In a small Mississippi town, two men are torn apart by circumstance and reunited by tragedy in this resonant new novel from the award-winning author of the critically acclaimed Hell at the Breech.
Larry Ott and Silas "32" Jones were unlikely boyhood friends. Larry was the child of lower middle-class white parents, Silas the son of a poor, single, black mother—their worlds as different as night and day. Yet a special bond developed between them in Chabot, Mississippi. But within a few years, tragedy struck. In high school, a girl who lived up the road from Larry had gone to the drive-in movie with him and nobody had seen her again. Her stepfather tried to have Larry arrested but no body was found and Larry never confessed.

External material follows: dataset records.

theorem enterClosing_hands (s : State) (f : Feeder) (op : Operation) : StateHandedOn s (s.enterClosing f op) f :=
  StateHandedOn.notices (u := s.modFeeder f _) rfl

theorem enterTesting_hands (s : State) (f : Feeder) (op : Operation) (m : TestMode) :
    StateHandedOn s (s.enterTesting f op m) f := by
  unfold State.enterTesting
  split
  · exact StateHandedOn.notices (u := s.modFeeder f _) rfl
  · exact (endClose_hands ..).earlier (ground_releaseClaim ..) (by rw [releaseClaim_feeder])

theorem testUnclaimed_hands (s : State) (f : Feeder) (op : Operation) (lost : Bool) :
    StateHandedOn s (s.testUnclaimed f op lost) f :=
  (enterTesting_hands ..).earlier ((groundView f).addEntry ..) rfl

theorem beginClaim_hands (s : State) (f : Feeder) (op : Operation) : StateHandedOn s (s.beginClaim f op) f :=
  StateHandedOn.notices ((ground_setClaim ..).trans ((ground_postFar ..).trans rfl))

/-- Each row of the phase choice hands on the state it enters (04 R67). -/
theorem phaseChoice_hands (s : State) (f : Feeder) (op : Operation) : StateHandedOn s (s.phaseChoice f op) f := by
  unfold State.phaseChoice
  split
  · exact enterClosing_hands ..
  · split
    · exact enterTesting_hands ..
    · split
      · exact testUnclaimed_hands ..
      · split
        · exact endClose_hands ..
        · exact beginClaim_hands ..

theorem recloseSteps_hands (s : State) (f : Feeder) : StateHandedOn s (s.recloseSteps f) f := by
  unfold State.recloseSteps
  dsimp only
  split
  · split
    · exact StateHandedOn.notices (u := s.modFeeder f _) rfl
    · exact StateHandedOn.notices ((groundView f).addEntry ..)
  · split
    · exact phaseChoice_hands ..
    · exact .of_still rfl (by rw [State.modFeeder_feeder_self])
    · refine .of_still rfl ?_
      have e : ((s.modFeeder f fun r => { r with
          recloseDue := some (s.now + sec (s.config f).recloseDelay), deferred := false }).feeder f).state =
          (s.feeder f).state := by rw [State.modFeeder_feeder_self]
      exact e

theorem grantEnded_hands (s : State) (f : Feeder) : StateHandedOn s (s.grantEnded f) f := by
  have g := ground_setClaim s f f .idle none
  have v := setClaim_feeder s f .idle none f
  unfold State.grantEnded
  dsimp only
  split
  · exact (phaseChoice_hands ..).earlier g (by rw [v])
  · exact (recloseSteps_hands ..).earlier g (by rw [v])
  · exact .of_still (congrArg Prod.fst g) (by rw [v])

/-! ### A trip -/

/-- Steps after that leave the feeder's records, FAULT_RETARD and the links. -/
theorem StateHandedOn.later {s t u : State} {f : Feeder} (h : StateHandedOn s t f) (fault : u.fault f = t.fault f)
    (feeder : u.feeder f = t.feeder f) (retard : u.rect.retard = t.rect.retard) (links : u.links = t.links) :
    StateHandedOn s u f := by
  unfold StateHandedOn State.link at *
  rw [fault, feeder, retard, links]
  exact h

theorem tripTaken_ground (s : State) (f : Feeder) (c : TripCause) (o : Origin) (b : Bool) (v w : Option Int) :
    (groundView f).view (s.tripTaken f c o b v w) = (groundView f).view s := by
  have posts (u : State) : (groundView f).view (if c.protective then u.postFar f .transferTrip else u) =
      (groundView f).view u := by
    split
    · exact ground_postFar ..
    · rfl
  unfold State.tripTaken State.closeResultEntry State.toTripping
  dsimp only
  rw [posts, (groundView f).tripEntry]
  split
  · rw [(groundView f).addEntry]
    rfl
  · rfl

/-- A trip hands on the entry into TRIPPING (04 R60; 03 R41; 06 R116). -/
theorem tripFeeder_hands (s : State) (f : Feeder) (c : TripCause) (o : Origin) (b : Bool) (v w : Option Int) :
    StateHandedOn s (s.tripFeeder f c o b v w) f := by
  have hands (u : State) (x : CloseResult) (g : (groundView f).view u = (groundView f).view s) :
      StateHandedOn s (u.tripEnded (s.feeder f).state f x) f := by
    unfold State.tripEnded State.closeEnded
    split
    · exact StateHandedOn.notices (((groundView f).closeToRunners ..).trans g)
    · exact StateHandedOn.notices g
  have g := tripTaken_ground s f c o b v w
  unfold State.tripFeeder
  obtain ⟨x, _, e | e⟩ := together_two (fun t => t.heldAtStart (s.captureAsked f c))
    (fun t => t.tripEnded (s.feeder f).state f (.aborted c.overtaking)) (s.tripTaken f c o b v w)
  · rw [e]
    exact hands _ _ (((groundView f).heldAtStart ..).trans g)
  · rw [e]
    refine (hands { s.tripTaken f c o b v w with choices := x } (.aborted c.overtaking) g).later ?_ ?_ ?_ ?_
    · exact congrArg (fun v => File.get v f) (faultsView.heldAtStart ..)
    · exact congrArg (fun v => File.get v f) (feedersView.heldAtStart ..)
    · exact retardView.heldAtStart ..
    · exact linksView.heldAtStart ..
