theorem ofList_cells (bytes : List Byte) (h : bytes.length = 16) : (File.ofList 16 (0 : Byte) bytes).cells = bytes := by
  unfold File.ofList
  refine List.ext_getElem (by simp [h]) fun i _ k => ?_
  simp [k]

/-- A good segment acts as the statement says (07 R154). -/
theorem takeSegment_takes (s : State) (l : LinkId) (n : Fin 16) (bytes : List Byte) (h16 : bytes.length = 16) :
    TakesSegment s ((s.modLink l fun k => { k with assembly := .idle }).takeSegment l n bytes) l n bytes := by
  generalize ht : (s.modLink l fun k => { k with assembly := .idle }).takeSegment l n bytes = t
  unfold State.takeSegment at ht
  dsimp only at ht
  rw [modLink_modLink] at ht
  generalize hcopy : (InSegment.mk (File.ofList 16 0 bytes) (some (s.time.now, s.now)) (File.fill 3 (decide (9 ≤ n.val)))) = copy at *
  have c1 : copy.bytes.cells = bytes := by rw [← hcopy]; exact ofList_cells bytes h16
  have c2 : copy.arrival = some (s.time.now, s.now) := by rw [← hcopy]
  have c3 (p : Port) : copy.fresh.get p.index = decide (9 ≤ n.val) := by
    rw [← hcopy]
    cases p <;> cases decide (9 ≤ n.val) <;> rfl
  have ht : (if n.val = 0 then (s.modLink l fun k => { k with assembly := .idle, incoming := k.incoming.set n copy }).takeSystem l bytes
      else if n.val ≤ 8 then together
        (((s.modLink l fun k => { k with assembly := .idle, incoming := k.incoming.set n copy }).partnersOf l (n.val - 1)).map
          fun f t => t.takeFeederEnd l bytes f)
        (s.modLink l fun k => { k with assembly := .idle, incoming := k.incoming.set n copy })
      else s.modLink l fun k => { k with assembly := .idle, incoming := k.incoming.set n copy }) = t := by
    rw [← ht, ← hcopy]
    rfl
  generalize hu : (s.modLink l fun k => { k with assembly := .idle, incoming := k.incoming.set n copy }) = u at ht
  have ul : u.link l = { s.link l with assembly := .idle, incoming := (s.link l).incoming.set n copy } := by
    rw [← hu, modLink_self]
  have un (m : LinkId) (h : m ≠ l) : u.link m = s.link m := by rw [← hu, modLink_other _ _ h]
  have self : (u.link l).incoming.get n = copy := by rw [ul]; exact File.get_set_self ..
  have keep (m : Fin 16) (h : m ≠ n) : (u.link l).incoming.get m = (s.link l).incoming.get m := by
    rw [ul]
    exact File.get_set_ne _ _ h
  have far : (u.link l).farStation = (s.link l).farStation ∧ (u.link l).conflict = (s.link l).conflict ∧
      (u.link l).conflictReported = (s.link l).conflictReported := by
    rw [ul]
    exact ⟨rfl, rfl, rfl⟩
  unfold TakesSegment
  split at ht
  · rename_i n0
    obtain ⟨a, b, c, d, flt, e, f, g, g', i, j⟩ := takeSystem_takes u l bytes t ht.symm
    have inc : (t.link l).incoming = (u.link l).incoming := by rw [a]
    have inc' (m : Fin 16) : (t.link l).incoming.get m = (u.link l).incoming.get m := by rw [inc]
    have ue : u.events = s.events := by rw [← hu]; rfl
    rw [far.2.1, far.2.2] at g g'
    refine ⟨by rw [a, ul], fun m h => (b m h).trans (un m h), ?_, ?_, fun p => ?_, fun m h => ?_, fun h => absurd n0 h,
      fun h => absurd n0 (by omega), fun _ => ⟨?_, ?_, flt.trans (by rw [← hu]; rfl), e, ?_, fun x y z => ?_, fun x => ?_, fun x => ?_, fun x => ?_⟩,
      fun h => absurd n0 (by omega)⟩
    · rw [inc', self, c1]
    · rw [inc', self, c2]
    · rw [inc', self, c3]
    · rw [inc', keep m h]
    · rw [c, ← hu]; rfl
    · rw [d, ← hu]; rfl
    · rw [f, ← hu]; rfl
    · obtain ⟨p, q⟩ := g x y z
      refine ⟨p, ?_⟩
      rw [show u.station = s.station by rw [← hu]; rfl] at q
      exact q.earlier (by rw [ue]; exact .refl _)
    · exact ⟨(g' x).1, (g' x).2.trans ue⟩
    · exact (i (by rw [← hu]; exact x)).trans (by rw [← hu]; rfl)
    · exact (j (by rw [← hu]; exact x)).trans (by rw [← hu]; rfl)
  · rename_i n0
    split at ht
    · rename_i n8
      have leaves {β : Type} (V : View β) (hs : ∀ u x, V.view { u with sections := x } = V.view u)
          (hf : ∀ u x, V.view { u with feeders := x } = V.view u) (hg : ∀ u x, V.view { u with faults := x } = V.view u) :
          V.view t = V.view u := by
        rw [← ht]
        refine V.together _ _ fun part hm v => ?_
        obtain ⟨f, _, rfl⟩ := List.mem_map.mp hm
        exact takeFeederEnd_view V hs hf hg v l bytes f
      have lk : t.links = u.links := leaves linksView (fun _ _ => rfl) (fun _ _ => rfl) fun _ _ => rfl
      have lk (m : LinkId) : t.link m = u.link m := by unfold State.link; rw [lk]
      have tm : t.time = u.time := leaves timeView (fun _ _ => rfl) (fun _ _ => rfl) fun _ _ => rfl
      simp only [lk]
      refine ⟨by rw [ul], un, by rw [self, c1], by rw [self, c2], fun p => by rw [self, c3], keep, fun _ => far,
        fun h => by omega, fun h => absurd h n0, fun h1 _ => ⟨tm.trans (by rw [← hu]; rfl), fun f => ?_⟩⟩
      obtain ⟨x, y⟩ := takePartners_takes u l n.val bytes t ht.symm h1 f
      have us : u.section' f = s.section' f := by rw [← hu]; rfl
      have uf : u.feeder f = s.feeder f := by rw [← hu]; rfl
      have ud : u.fault f = s.fault f := by rw [← hu]; rfl
      have ug (z : Option FeederState) : u.groupAfter f z = s.groupAfter f z := by unfold State.groupAfter; rw [uf, us]
      have ut : u.time = s.time := by rw [← hu]; rfl
      have uw : u.now = s.now := by rw [← hu]; rfl
      rw [us, ut, uw, uf, ud, ug, show u.config f = s.config f by rw [← hu]; rfl] at x
      rw [us, uf, ud, show u.config f = s.config f by rw [← hu]; rfl] at y
      exact ⟨fun p q => ⟨(x p q).1, (x p q).2.1, (x p q).2.2.1,
        fun v w => ((x p q).2.2.2 v w).earlier (by rw [← hu]; exact .refl _)⟩, y⟩
    · rename_i n8
      have e : t = u := ht.symm
      subst e
      refine ⟨by rw [ul], un, by rw [self, c1], by rw [self, c2], fun p => by rw [self, c3], keep, fun _ => far,
        fun h => ?_, fun h => absurd h n0, fun _ h => absurd h n8⟩
      rw [ul, ← hu]
      rfl

/-- The data of a good word acts as the statement says (07 R152, R153). -/
theorem takeData_acts (s : State) (l : LinkId) (d : RxData) : DataActs s (s.takeData l (some d)) l d := by
  obtain ⟨a, b, c, e⟩ := assemble_cases (s.link l).assembly d
  unfold DataActs State.takeData
  dsimp only
  refine ⟨fun x h => ?_, fun x h => ?_, fun x h1 h2 h3 => ?_, fun n bytes hi lo h1 h2 => ⟨fun h => ?_, fun h k => ?_⟩⟩
  · rw [a x h]
  · rw [b x h]
    rfl
  · rw [c x h1 h2 h3]
    rfl
  · rw [(e n bytes hi lo h1 h2).1 h]
    rfl
  · rw [(e n bytes hi lo h1 h2).2 h]
    exact takeSegment_takes s l n bytes k

end Sys2Proof.Machine
end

The incident shook up the town, including Silas, and the bond the boys shared was irrevocably broken.
Almost thirty years have passed. Larry, a mechanic, lives a solitary existence in Chabot, never able to rise above the whispers of suspicion, the looks of blame that have shadowed him. Silas left home to play college baseball, but now he's Chabot's constable. The men have few reasons to cross paths, and they rarely do—until fate intervenes again.
Another teenaged girl has disappeared, causing rumors to swirl once again. Now, two men who once called each other friend are finally forced to confront the painful past they've buried for too many years.